> [WORK INSTRUCTIONS] Take the lines below beginning at the line that has "7, 0, 2, 0, 0⟩)" and stopping after the line that has "0x8800000000000000 0 = .error .field := by decide", and print them exactly as they are, with no other lines.

BEGIN DATA FOR REVIEW

-- ==== Sys2Proof/Tests/Slice0.lean ====
section
/-! SUPPORT. Tests of the model: refused ill-formed terms, words that the spec writes out, single steps whose results the spec gives, and
states that meet the hypotheses of the statements. -/

namespace Sys2Proof.Tests

open Sys2Proof Sys2Proof.Machine
set_option Elab.async false

/-- No tokens and the predicate q0. -/
abbrev h0 : Hdr := ⟨false, false, false, false, 0⟩

/-! ### States that the tests start from -/

/-- Tile 0 runs a word of its front end, or of the queue that `cur` names. -/
abbrev onTile (t : Tile) : State := { tiles := [(0, t)] }
/-- The Sorrel of die 0 runs a word. -/
abbrev onSorrel (c : Core) : State := { cur := { agent := .sorrel 0 }, dies := [(0, { state := 5, sorrel := c })] }
/-- Scalar registers by number, without a window offset and without poison. -/
abbrev regs (l : List (Nat × BitVec 64)) : Core := { sreg := l.map fun x => (x.1, ⟨x.2, false⟩) }
/-- The state an outcome gives. -/
def after (o : Out) : State := nextOr {} o

/-! ### Words the spec writes out -/

/-- 04_encoding.md Table 42. -/
theorem test_decode_common :
    decode 0x0000000000000000 0 = .ok (.nop 0 ⟨0, 0, 0, 0⟩)
      ∧ decode 0x6159041800000000 0 = .ok (.ldv ⟨false, true, false, true, 9⟩ ⟨4, 3, 0, 0, 0, 0, 0⟩)
      ∧ decode 0x61000418A1800100 0 = .ok (.ldv h0 ⟨4, 3, 5, 0, 3, 64, 0⟩)
      ∧ decode 0x4000080442080003 0 = .ok (.vfma h0 ⟨8, 4, 0x42, 8, 0, 0, 0, 0, 3⟩)
      ∧ decode 0x21005030FFFFFFFF 0 = .ok (.addi 0 ⟨20, 3, 0, 0xFFFFFFFF⟩)
      ∧ decode 0x6800200000000000 0 = .ok (.markL h0 ⟨2, 0, 0, 0, 0⟩)
      ∧ decode 0x8600200000000000 0 = .ok (.markS h0 ⟨2, 0, 0, 0, 0⟩)
      ∧ decode 0x4000080442080603 0 = .error .field ∧ decode 0x0010000000000000 0 = .error .tokenBit
      ∧ decode 0x0C00000000000000 0 = .error .unassigned := by decide

/-- 05_control_scalar.md Table 54 and the word of its `cder` example. -/
theorem test_decode_scalar :
    decode 0x220050000000000A 0 = .ok (.li 0 ⟨20, 0, 0, 10⟩) ∧ decode 0x0600500000000003 0 = .ok (.loop 0 ⟨20, 0, 0, 3⟩)
      ∧ decode 0x2000555580000000 0 = .ok (.add 0 ⟨21, 21, 22, 0, 0, 0, 0⟩) ∧ decode 0x0700000000000000 0 = .ok (.lend 0 ⟨0, 0, 0, 0⟩)
      ∧ decode 0x0B00000000000000 0 = .ok (.halt 0 ⟨0, 0, 0, 0⟩) ∧ decode 0x3100103600021000 0 = .ok (.cder 0 ⟨4, 3, 24, 0, 0x21, 0, 0⟩)
      ∧ decode 0x2A00780000101000 0 = .ok (.mfsr 0 ⟨30, 0, 0, 0, 0x101, 0, 0⟩)
      ∧ decode 0x2B0001F000100000 0 = .ok (.mtsr 0 ⟨0, 31, 0, 0, 0x100, 0, 0⟩) := by decide

/-- 06_vector_arith.md Table 67 and its illegal words. -/
theorem test_decode_vector_arith :
    decode 0x4000010203000000 0 = .ok (.vadd h0 ⟨1, 2, 3, 0, 0, 0, 0, 0, 0⟩)
      ∧ decode 0x40020A0B3F8008AF 0 = .ok (.vmax ⟨false, false, false, false, 2⟩ ⟨10, 11, 0x3F, 0x80, 1, 0, 5, 1, 7⟩)
      ∧ decode 0x40101E1F401E1503 0 = .ok (.vfma ⟨false, false, false, true, 0⟩ ⟨0x1E, 0x1F, 0x40, 0x1E, 2, 5, 0, 0, 3⟩)
      ∧ decode 0x4700030409000012 0 = .ok (.vcmp h0 ⟨3, 4, 9, 0, 0, 0, 0, 2, 2⟩)
      ∧ decode 0x4A001408001C0000 0 = .ok (.vcvt h0 ⟨20, 8, 0, 3, true, 0, 0, 0, 0, 0, 0⟩)
      ∧ decode 0x400001020300000B 0 = .error .field ∧ decode 0x4000010203000008 0 = .ok (.vadd h0 ⟨1, 2, 3, 0, 0, 0, 0, 1, 0⟩)
      ∧ decode 0x4A001409001C0000 0 = .error .field ∧ decode 0x4000010203000700 0 = .error .field
      ∧ decode 0x4500010203000001 0 = .error .field := by decide

/-- 07_vector_data.md Table 74. -/
theorem test_decode_vector_data :
    decode 0x5600020700000060 0 = .ok (.vred h0 ⟨2, 7, 0, 0, 0, 0, 3, 0, 0⟩)
      ∧ decode 0x57000A0400003840 0 = .ok (.vredx h0 ⟨10, 4, 0, 0, 7, 0, 2, 0, 0⟩)
      ∧ decode 0x5100090102006000 0 = .ok (.vperm h0 ⟨9, 1, 2, 0, 12, 0, 0, 0, 0⟩)
      ∧ decode 0x5300040400016008 0 = .ok (.vrot h0 ⟨4, 4, 0, 1, 12, 0, 0, 1, 0⟩)
      ∧ decode 0x4F000C4300056008 0 = .ok (.vext h0 ⟨12, 0x43, 0, 5, 12, 0, 0, 1, 0⟩)
      ∧ decode 0x4D00070009000010 0 = .ok (.vsplat h0 ⟨7, 0, 9, 0, 0, 0, 0, 2, 0⟩)
      ∧ decode 0x5900140800180000 0 = .ok (.vmqnt h0 ⟨20, 8, 0, 3, false, 0, 0, 0, 0, 0, 0⟩)
      ∧ decode 0x5A00201415001800 0 = .ok (.vmdq h0 ⟨32, 20, 21, 0, false, 0, 3, 0, 0, 0, 0⟩)
      ∧ decode 0x5B001E0C28000000 0 = .ok (.vscl h0 ⟨30, 12, 40, 0, false, 0, 0, 0, 0, 0, 0⟩)
      ∧ decode 0x5C00180300184800 0 = .ok (.vlqd h0 ⟨24, 3, 0, 3, false, 0, 9, 0, 0, 0, 0⟩)
      ∧ decode 0x5D00050000000020 0 = .ok (.vpsn h0 ⟨5, 0, 0, 0, 0, 0, 1, 0, 0⟩)
      ∧ decode 0x5D0005050000000A 0 = .ok (.vprep h0 ⟨5, 5, 0, 0, 0, 0, 0, 1, 2⟩)
      ∧ decode 0x5E00030102000000 0 = .ok (.jand h0 ⟨3, 1, 2, 0, 0, 0, 0, 0, 0⟩)
      ∧ decode 0x5E00060300006004 0 = .ok (.jpopc h0 ⟨6, 3, 0, 0, 12, 0, 0, 0, 4⟩) := by decide

/-- 08_memory_order.md Table 77 and its illegal words. -/
theorem test_decode_memory :
    decode 0x6000540800000042 0 = .ok (.lds h0 ⟨0x54, 1, 0, 0, 0, 16, 2⟩)
      ∧ decode 0x81000810C3800000 0 = .ok (.stv h0 ⟨8, 2, 6, 0, 7, 0, 0⟩)
      ∧ decode 0x63000A1811FFFF00 0 = .ok (.ldvg h0 ⟨10, 3, 2, 1, 0xFFFF00⟩)
      ∧ decode 0x8500030800004400 0 = .ok (.spl h0 ⟨3, 1, 0, 0, 0, 0x1100, 0⟩)
      ∧ decode 0x6700030800004400 0 = .ok (.rfl h0 ⟨3, 1, 0, 0, 0, 0x1100, 0⟩)
      ∧ decode 0x8700080000000000 0 = .ok (.feno h0 ⟨0, 4, 0, 0, 0⟩) ∧ decode 0x88000404A0000000 0 = .ok (.fenr h0 ⟨0, 2, 0, 37, 0⟩)
      ∧ decode 0x8800050000000000 0 = .ok (.fenr h0 ⟨0, 2, 1, 0, 0⟩) ∧ decode 0x8900050000000000 0 = .ok (.fenq h0 ⟨0, 2, 1, 0, 0⟩)
      ∧ decode 0x6000540800000043 0 = .error .field ∧ decode 0x6100440800000000 0 = .error .field
      ∧ decode 0x6809200000000000 0 = .error .field ∧ decode 0x8800000000000000 0 = .error .field := by decide

/-- 09_page.md Table 88, 10_barrier.md Table 96 and its illegal words. -/
theorem test_decode_page_and_sync :
    decode 0xEA00518000000000 0 = .ok (.otwrWr 0 ⟨20, 24, 0, 0⟩) ∧ decode 0xEA00528000000002 0 = .ok (.otwrFpop 0 ⟨20, 40, 0, 2⟩)
      ∧ decode 0xE90050000000000A 0 = .ok (.xinvObj 0 ⟨20, 0, 0, 0xA⟩) ∧ decode 0xE90014600000400B 0 = .ok (.xinvGfr 0 ⟨5, 6, 0, 0x400B⟩)
      ∧ decode 0xC100800C03000000 0 = .ok (.semw h0 ⟨2, 0, 12, 3, 0, 0⟩) ∧ decode 0xC200400D01000000 0 = .ok (.sems h0 ⟨1, 0, 13, 1, 0, 0⟩)
      ∧ decode 0xC400000700580000 0 = .ok (.semi h0 ⟨0, 0, 7, 0, 22, 0⟩) ∧ decode 0xC600820000540000 0 = .ok (.barb h0 ⟨2, 2, 0, 0, 21, 0⟩)
      ∧ decode 0xC719050000000000 0 = .ok (.barw ⟨false, false, false, true, 9⟩ ⟨0, 5, 0, 0, 0, 0⟩)
      ∧ decode 0xC800850000500000 0 = .ok (.barq h0 ⟨2, 5, 0, 0, 20, 0⟩) ∧ decode 0xEB00515000000000 0 = .ok (.smapWr 0 ⟨20, 21, 0, 0⟩)
      ∧ decode 0xEC00518000000000 0 = .ok (.bmapBind 0 ⟨20, 24, 0, 0⟩) ∧ decode 0xC100C00C03000000 0 = .error .field
      ∧ decode 0xC100800C00000000 0 = .error .field ∧ decode 0xC2004A0D01000000 0 = .error .field
      ∧ decode 0xEB00515000000004 0 = .error .unassigned := by decide

/-- 11_matrix.md Table 105 and its illegal words. -/
theorem test_decode_matrix :
    decode 0xA000010014000010 0 = .ok (.hset h0 ⟨1, 0, 20, 0, 0, 0, 0, 2, 0⟩) ∧ decode 0xA200000115000010 0 = .ok (.hrd h0 ⟨0, 1, 21, 0, 0, 0, 0, 2, 0⟩)
      ∧ decode 0xA300085100050008 0 = .ok (.mxrv h0 ⟨8, 0x51, 0, 5, 0, 0, 0, 1, 0⟩)
      ∧ decode 0xA4005209003F0008 0 = .ok (.mxwv h0 ⟨0x52, 9, 0, 63, 0, 0, 0, 1, 0⟩)
      ∧ decode 0xB000000005010001 0x0000000010000003 = .ok (.mxla h0 ⟨0, 0, 5, 1, 1, 0x10000003⟩)
      ∧ decode 0xB2000C030D010000 0x0000000001FFE000 = .ok (.mxmma h0 ⟨12, 3, 13, 1, 0, 0x1FFE000⟩)
      ∧ decode 0xB200000000000000 0x0000000000F7E825 = .ok (.mxmma h0 ⟨0, 0, 0, 0, 0, 0xF7E825⟩)
      ∧ decode 0xB500000000000021 4 = .ok (.mxst h0 ⟨0, 0, 0, 0, 0x21, 4⟩)
      ∧ decode 0xB600000000000006 0x0000000400000001 = .ok (.mxspl h0 ⟨0, 0, 0, 0, 6, 0x400000001⟩)
      ∧ decode 0xB800000000000003 0 = .ok (.mxgng h0 ⟨0, 0, 0, 0, 3, 0⟩) ∧ decode 0xB200000000000000 0x00000000002FE000 = .error .field
      ∧ decode 0xB100000000000040 3 = .error .field ∧ decode 0xB500000000000121 4 = .error .field
      ∧ decode 0xA300085100400008 0 = .error .field := by decide

/-- 12_copy.md Table 113 and its illegal words. -/
theorem test_decode_copy :
    decode 0xD00000000D010000 0x8000000000152A84 = .ok (.xcp h0 ⟨0, 0, 13, 1, 0, 0x8000000000152A84⟩)
      ∧ decode 0xD300000009010400 0x0800000000170AC6 = .ok (.xaw h0 ⟨0, 0, 9, 1, 0x400, 0x0800000000170AC6⟩)
      ∧ decode 0xD400000000000402 0x0000000000150290 = .ok (.xawr h0 ⟨0, 0, 0, 0, 0x402, 0x150290⟩)
      ∧ decode 0xD600000004010000 0x0000008250000000 = .ok (.xsig h0 ⟨0, 0, 4, 1, 0, 0x8250000000⟩)
      ∧ decode 0xC000000000500000 0 = .ok (.xpop h0 ⟨0, 0, 0, 0, 20, 0⟩) ∧ decode 0xD300000009010000 0x0800000000170AC6 = .error .field
      ∧ decode 0xD300000009010540 0x0800000000170AC6 = .error .field ∧ decode 0xD600000000000000 0x0000008250000000 = .error .field
      ∧ decode 0xD000000000000001 0x8000000000152A84 = .error .field := by decide

/-- 13_kernel.md Table 120, 14_group.md Table 129, 15_queue.md Table 140, 16_context.md Table 151, 17_link.md Table 159. -/
theorem test_decode_system :
    decode 0xF100518000000000 0 = .ok (.ksldLd 0 ⟨20, 24, 0, 0⟩) ∧ decode 0xF100518000000003 0 = .ok (.ksldRd 0 ⟨20, 24, 0, 3⟩)
      ∧ decode 0xF100500000000002 0 = .ok (.ksldEvc 0 ⟨20, 0, 0, 2⟩) ∧ decode 0xEF00518000000000 0 = .ok (.measExt 0 ⟨20, 24, 0, 0⟩)
      ∧ decode 0xEF00168000000003 0 = .ok (.measNode 0 ⟨5, 40, 0, 3⟩) ∧ decode 0xE400518000000000 0 = .ok (.rgstaPlc 0 ⟨20, 24, 0, 0⟩)
      ∧ decode 0xE400500000000001 0 = .ok (.rgstaGo 0 ⟨20, 0, 0, 1⟩) ∧ decode 0xE500500000000000 0 = .ok (.rgpre 0 ⟨20, 0, 0, 0⟩)
      ∧ decode 0xE700515000000001 0 = .ok (.rgmovOut 0 ⟨20, 21, 0, 1⟩) ∧ decode 0xE800528000000002 0 = .ok (.rgretRd 0 ⟨20, 40, 0, 2⟩)
      ∧ decode 0xF200146000000000 0 = .ok (.csigAlc 0 ⟨5, 6, 0, 0⟩) ∧ decode 0xF200500000000001 0 = .ok (.csigFre 0 ⟨20, 0, 0, 1⟩)
      ∧ decode 0xF200515000000002 0 = .ok (.csigAdd 0 ⟨20, 21, 0, 2⟩) ∧ decode 0xF200528000000004 0 = .ok (.csigRd 0 ⟨20, 40, 0, 4⟩)
      ∧ decode 0xE00000000000002A 0 = .ok (.trap 0 ⟨0, 0, 0, 0x2A⟩) ∧ decode 0xE003000000000001 0 = .ok (.trap 3 ⟨0, 0, 0, 1⟩)
      ∧ decode 0xE100000000000000 0 = .ok (.tret 0 ⟨0, 0, 0, 0⟩) ∧ decode 0xE200515000000000 0 = .ok (.savc 0 ⟨20, 21, 0, 0⟩)
      ∧ decode 0xE300515000000000 0 = .ok (.rstc 0 ⟨20, 21, 0, 0⟩) ∧ decode 0xF000518000000000 0 = .ok (.rcpt 0 ⟨20, 24, 0, 0⟩)
      ∧ decode 0xED00500000000000 0 = .ok (.lnkcUp 0 ⟨20, 0, 0, 0⟩) ∧ decode 0xED00500000000002 0 = .ok (.lnkcRkey 0 ⟨20, 0, 0, 2⟩)
      ∧ decode 0xED00500000000006 0 = .ok (.lnkcDrst 0 ⟨20, 0, 0, 6⟩) ∧ decode 0xEE00518000000000 0 = .ok (.lnkqLnk 0 ⟨20, 24, 0, 0⟩)
      ∧ decode 0xEE00528000000002 0 = .ok (.lnkqDom 0 ⟨20, 40, 0, 2⟩) := by decide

END DATA FOR REVIEW

> [SOLVED PROBLEM]
      ∧ decode 0x57000A0400003840 0 = .ok (.vredx h0 ⟨10, 4, 0, 0, 7, 0, 2, 0, 0⟩)
      ∧ decode 0x5100090102006000 0 = .ok (.vperm h0 ⟨9, 1, 2, 0, 12, 0, 0, 0, 0⟩)
      ∧ decode 0x5300040400016008 0 = .ok (.vrot h0 ⟨4, 4, 0, 1, 12, 0, 0, 1, 0⟩)
      ∧ decode 0x4F000C4300056008 0 = .ok (.vext h0 ⟨12, 0x43, 0, 5, 12, 0, 0, 1, 0⟩)
      ∧ decode 0x4D00070009000010 0 = .ok (.vsplat h0 ⟨7, 0, 9, 0, 0, 0, 0, 2, 0⟩)
      ∧ decode 0x5900140800180000 0 = .ok (.vmqnt h0 ⟨20, 8, 0, 3, false, 0, 0, 0, 0, 0, 0⟩)
      ∧ decode 0x5A00201415001800 0 = .ok (.vmdq h0 ⟨32, 20, 21, 0, false, 0, 3, 0, 0, 0, 0⟩)
      ∧ decode 0x5B001E0C28000000 0 = .ok (.vscl h0 ⟨30, 12, 40, 0, false, 0, 0, 0, 0, 0, 0⟩)
      ∧ decode 0x5C00180300184800 0 = .ok (.vlqd h0 ⟨24, 3, 0, 3, false, 0, 9, 0, 0, 0, 0⟩)
      ∧ decode 0x5D00050000000020 0 = .ok (.vpsn h0 ⟨5, 0, 0, 0, 0, 0, 1, 0, 0⟩)
      ∧ decode 0x5D0005050000000A 0 = .ok (.vprep h0 ⟨5, 5, 0, 0, 0, 0, 0, 1, 2⟩)
      ∧ decode 0x5E00030102000000 0 = .ok (.jand h0 ⟨3, 1, 2, 0, 0, 0, 0, 0, 0⟩)
      ∧ decode 0x5E00060300006004 0 = .ok (.jpopc h0 ⟨6, 3, 0, 0, 12, 0, 0, 0, 4⟩) := by decide

/-- 08_memory_order.md Table 77 and its illegal words. -/
theorem test_decode_memory :
    decode 0x6000540800000042 0 = .ok (.lds h0 ⟨0x54, 1, 0, 0, 0, 16, 2⟩)
      ∧ decode 0x81000810C3800000 0 = .ok (.stv h0 ⟨8, 2, 6, 0, 7, 0, 0⟩)
      ∧ decode 0x63000A1811FFFF00 0 = .ok (.ldvg h0 ⟨10, 3, 2, 1, 0xFFFF00⟩)
      ∧ decode 0x8500030800004400 0 = .ok (.spl h0 ⟨3, 1, 0, 0, 0, 0x1100, 0⟩)
      ∧ decode 0x6700030800004400 0 = .ok (.rfl h0 ⟨3, 1, 0, 0, 0, 0x1100, 0⟩)
      ∧ decode 0x8700080000000000 0 = .ok (.feno h0 ⟨0, 4, 0, 0, 0⟩) ∧ decode 0x88000404A0000000 0 = .ok (.fenr h0 ⟨0, 2, 0, 37, 0⟩)
      ∧ decode 0x8800050000000000 0 = .ok (.fenr h0 ⟨0, 2, 1, 0, 0⟩) ∧ decode 0x8900050000000000 0 = .ok (.fenq h0 ⟨0, 2, 1, 0, 0⟩)
      ∧ decode 0x6000540800000043 0 = .error .field ∧ decode 0x6100440800000000 0 = .error .field
      ∧ decode 0x6809200000000000 0 = .error .field ∧ decode 0x8800000000000000 0 = .error .field := by decide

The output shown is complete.